Both move funds from suppliers to users. They just use different pipes.
Why The Intermediary Label Matters
This isn’t just wordplay. The label changes how people think about risk, regulation, and what can go wrong under stress.
It Changes The Risk Lens
If you treat investment banks as intermediaries, you pay attention to liquidity conditions, dealer balance sheets, collateral demands, and how fast shocks can spread through trading networks.
Research and policy work frequently tracks nonbank intermediaries and dealer channels because these paths can amplify moves in margins and funding costs. The BIS has detailed work on nonbank intermediaries and stability that highlights channels like liquidity demand and leverage dynamics in market-based intermediation (BIS Working Paper on nonbank intermediaries and stability).
It Explains Why Fees Exist
Intermediaries earn because they reduce friction. If issuers and investors could costlessly find each other, agree on terms instantly, and trade in perfect size with no settlement headaches, a lot of investment-banking revenue would shrink.
It Helps You Read Headlines
When you see news about dealer capacity, underwriting pipelines, IPO windows reopening, or liquidity thinning, you can translate it: that’s the intermediary channel getting looser or tighter.
Table 2: Quick Checks To Decide If A Desk Is Intermediating
Use these checks when you’re unsure whether an activity is “true intermediation” or something adjacent.
| Check | What “Yes” Looks Like | What It Suggests |
|---|---|---|
| Stands between two sides | Issuer–investor, buyer–seller, cash lender–cash borrower | Core intermediary role |
| Earns fees or spreads for placement or trading | Underwriting fees, bid–ask spreads, execution fees | Paid for connection and pricing |
| Touches distribution or market access | Bookbuilding, allocation, exchange access, clearing route | Access intermediary |
| Holds short-term risk | Warehouses inventory, bridges financing, guarantees placement | Risk-transfer intermediary |
| Reduces information gaps | Diligence, disclosure shaping, investor targeting | Information intermediary |
| Runs on balance sheet capacity | Funding, collateral, capital usage tied to activity | Dealer-style intermediation |
So, Are They Intermediaries Or Not?
If you define “intermediary” only as “takes deposits and makes loans,” then many investment banks won’t fit. That definition is narrow and misses how capital markets move funds.
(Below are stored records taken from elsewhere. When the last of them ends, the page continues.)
/-- Send the snoops `ns`, all of one kind, postmark and tag: local hosts by one multicast for each service class, through a
free device-managed group, the others by unicast (R71, R148). `due` schedules them instead as source 146's own, with their TICK
and their trigger's confirmation (R40, R146). -/
def sendSnoops (now s : Nat) (m : Mach) (ns : List Snoop) (root : Option Postmark) (arrival : Bool) (due : Option (Nat × Nat)) : Mach :=
  match ns with
  | [] => m
  | n0 :: _ =>
    let q := s / 16
    let m := ns.foldl (fun m _ => count m now 0x046 1 { pool := some n0.line, mc := some 3 }) m
    let loc := ns.filter (fun n => (localPort m q n.host).isSome)
    let rem := ns.filter (fun n => (localPort m q n.host).isNone)
    let one (m : Mach) (n : Snoop) : Mach :=
      let x := sliceMsg m s (snoopMsgKind n.kind) n.line (gf m F.HQ_HOST_CFG_POSTCODE [q, n.host]) 3 (hostSc m q n.host)
        (s + 64 * n.id) n.pm root arrival
      match due with
      | some t => schedule t.2 m 146 t.1 x (match localPort m q n.host with | some p => .egress p | none => .postmaster)
      | none => sendOut now m x
    let many (m : Mach) (sc : Nat) : Mach :=
      let ps := (loc.filter (fun n => hostSc m q n.host == sc)).filterMap (fun n => localPort m q n.host)
      if ps.isEmpty then m
      else
        let free := ((List.range 64).map (61440 + 64 * s + ·)).find? (fun g => !(sliceOf m s).groups.contains g)
        match free with
        | none => (loc.filter (fun n => hostSc m q n.host == sc)).foldl one m
        | some g =>
          let m := modSlice (setGroup m g ps) s (fun sl => { sl with groups := sl.groups ++ [g] })
          let x := sliceMsg m s (snoopMsgKind n0.kind) n0.line g 3 sc (s + 64 * n0.id) n0.pm root arrival
          match due with
          | some t => schedule t.2 m 146 t.1 x (.group g)
          | none => enter now m x (.group g)
    rem.foldl one ((List.range 4).foldl many m)

/-- R139, R149: create the snoops of an item (or of source 146, item 0) for a line, skipping hosts already being snooped,
and issue as many as the limit allows behind those already held; the rest are held. -/
def newSnoops (now s : Nat) (m : Mach) (ck item line : Nat) (ts : List (Nat × Nat)) (pm : Postmark) (root : Option Postmark)
    (arrival evb capacity : Bool) (due : Option (Nat × Nat)) : Mach :=
  let sl := sliceOf m s
  let ts := ts.filter (fun t => (snoopTo sl line t.1).isNone)
  if ts.isEmpty then m
  else
    let id := sl.nextId
    let before := confOf sl item
    let mk (t : Nat × Nat) : Snoop := ⟨id, line, t.1, t.2, item, pm, evb, capacity, false⟩
    let room := if sl.snoops.any (fun n => !n.issued && !ndrOwed m s sl n.line n.host (confOf sl n.item)) then 0 else 1024 - snoopsOut sl
    let ok := ts.filter (fun t => !ndrOwed m s sl line t.1 before)
    let go := (ok.take room).map mk
    let held := (ts.filter (fun t => !(ok.take room).contains t)).map mk
    let m := modSlice m s (fun sl =>
      let sl := { sl with nextId := id + 1, snoops := sl.snoops ++ go.map (fun n => { n with issued := true }) ++ held }
      if evb then sl else notePend ck sl line)
    -- one multicast or unicast serves snoops of one kind
    (List.range 3).foldl (fun m k => sendSnoops now s m (go.filter (fun n => n.kind == k)) root arrival due) m

/-! ### Member accesses (R68, R70, R172-R174, R313) -/

/-- Where an item's line lives: as fixed at its postmark, else by the home ranges now in force (R70). -/
def memberFor (m : Mach) (line : Nat) (mem : Option (Nat × Nat)) : Option (Nat × Nat) :=
  match mem with
  | some x => some x
  | none => memberOf m line

/-- The message of a member access. -/
def memberMsg (m : Mach) (s id line p ma : Nat) (write : Bool) (data : Line) (mask : Nat) (poison : Bool) (pm : Postmark)
    (root : Option Postmark) (sc mc : Nat) (arrival : Bool) : Msg :=
  let k : MsgKind := if !write then .memRd else if mask == fullMask then .memWr else .memWrPtl
  let x := sliceMsg m s k line (portPostcode m p) mc sc (s + 64 * id) pm root arrival
  { x with h := { x.h with
      addr := ma, len := 64, mask := mask, poison := poison, data := if write then bytesOfLine data else [] } }

/-- Record a member access; its number is the answer. -/
def addAccess (now : Nat) (m : Mach) (s line port : Nat) (why : Purpose) (data : Line) (mask : Nat) (poison : Bool)
    (pm : Postmark) : Nat × Mach :=
  let id := (sliceOf m s).nextId
  (id, modSlice m s (fun sl => { sl with
    nextId := id + 1, accesses := sl.accesses ++ [⟨id, line, port, why, data, mask, poison, pm, now⟩] }))

/-- The access writes. -/
def isWriteAccess (a : Access) : Bool := match a.why with | .read _ => false | .spec _ => false | _ => true

/-- Bytes of a line that outstanding write records hold, later ones over earlier (R173): data, mask, poison. -/
def recordBytes (sl : Slice) (line : Nat) : Line × Nat × Bool :=
  (sl.accesses.filter (fun a => a.line == line && isWriteAccess a)).foldl
    (fun r a => (mergeLine r.1 a.data a.mask, r.2.1 ||| a.mask, if a.mask == fullMask then a.poison else r.2.2 || a.poison))
    ((0 : Line), 0, false)

/-- Issue a read of a line to its member; none when the member is contained (R313) or no home range holds the line (R68). -/
def memberRead (now s : Nat) (m : Mach) (line : Nat) (mem : Option (Nat × Nat)) (why : Purpose) (pm : Postmark)
    (root : Option Postmark) (sc : Nat) (arrival : Bool) : Option Nat × Mach :=
  match memberFor (cfgAt m pm) line mem with
  | none => (none, m)
  | some (p, ma) =>
    if contained m p then (none, m)
    else
      let (bytes, mk, po) := recordBytes (sliceOf m s) line
      let (id, m) := addAccess now m s line p why bytes mk po pm
      (some id, enter now m (memberMsg m s id line p ma false 0 0 false pm root sc 4 arrival) (.egress p))

/-- R173: an earlier write of a line that access `id` writes, at the same member, still awaits its completion. -/
def writeBehind (sl : Slice) (id : Nat) : Bool :=
  sl.accesses.any (fun a => isWriteAccess a && a.id == id &&
    sl.accesses.any (fun b => isWriteAccess b && b.line == a.line && b.port == a.port && decide (b.id < id)))

/-- Issue the message of a write record at once or at its due tick (R39). -/
def issueMember (now : Nat) (m : Mach) (w : HeldWrite) : Mach :=
  match w.due with
  | some t => schedule w.since m 145 t w.msg w.tgt
  | none => enter now m w.msg w.tgt

/-- R173: the message of a write record goes out, or waits in the record behind an earlier write of the line, so that the
member's writes of a line are applied in confirmation order (DEDUCED). -/
def sendWrite (now s : Nat) (m : Mach) (w : HeldWrite) : Mach :=
  if writeBehind (sliceOf m s) w.id then modSlice m s (fun sl => { sl with heldWrites := sl.heldWrites ++ [w] })
  else issueMember now m w

/-- R38, R173: a member's completion of TICK `tick` has come: the writes that waited for it go out with its TICK. -/
def releaseWrites (now s tick : Nat) (m : Mach) : Mach :=
  let sl := sliceOf m s
  let go := sl.heldWrites.filter (fun w => !writeBehind sl w.id)
  go.foldl (fun m w => issueMember now m { w with
      msg := { w.msg with pm := { w.msg.pm with tick := laterTick w.msg.pm.tick tick } }, due := w.due.map (fun t => laterTick t tick) })
    (modSlice m s (fun sl => { sl with heldWrites := sl.heldWrites.filter (fun w => writeBehind sl w.id) }))

/-- R173: an access that writes: its line buffer holds its own bytes over those of the record that it merges into. -/
def addRecordWrite (now : Nat) (m : Mach) (s line port : Nat) (why : Purpose) (data : Line) (mask : Nat) (poison : Bool)
    (pm : Postmark) : Nat × Mach :=
  let (b, mk, po) := recordBytes (sliceOf m s) line
  addAccess now m s line port why (mergeLine b data mask) (mk ||| mask) (if mask == fullMask then poison else po || poison) pm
If you define “intermediary” as “sits between parties to move capital, price risk, and enable trading,” investment banks fit cleanly. Underwriting is intermediation. Market making is intermediation. Distribution is intermediation. Prime brokerage links can be intermediation too, since they connect trading clients to funding and settlement channels that make activity possible.
That’s why policy sources spend time on market-based intermediation and nonbank channels. The funding system is bigger than deposits, and investment banks sit in the middle of a large share of it.
References & Sources
- U.S. Securities and Exchange Commission (SEC).“Investor Bulletin: Investing in an IPO (PDF).”Explains how IPO underwriters (investment banks) market, price, and distribute new shares.
- Federal Reserve Board.“Financial Intermediaries Analysis.”Describes research focus on evolving intermediation, including dealer-intermediated markets and interactions with nonbanks.
- Bank for International Settlements (BIS).“Non-bank financial intermediaries and financial stability (Working Paper 972, PDF).”Reviews market-based intermediation and channels that link intermediaries, liquidity demand, and leverage dynamics.
- Congressional Research Service (CRS).“Nonbank Financial Intermediation (NBFI or ‘Shadow Banking’) and Capital Markets Policy (PDF).”Defines nonbank intermediation as funding outside the banking system and summarizes policy concerns tied to scale and complexity.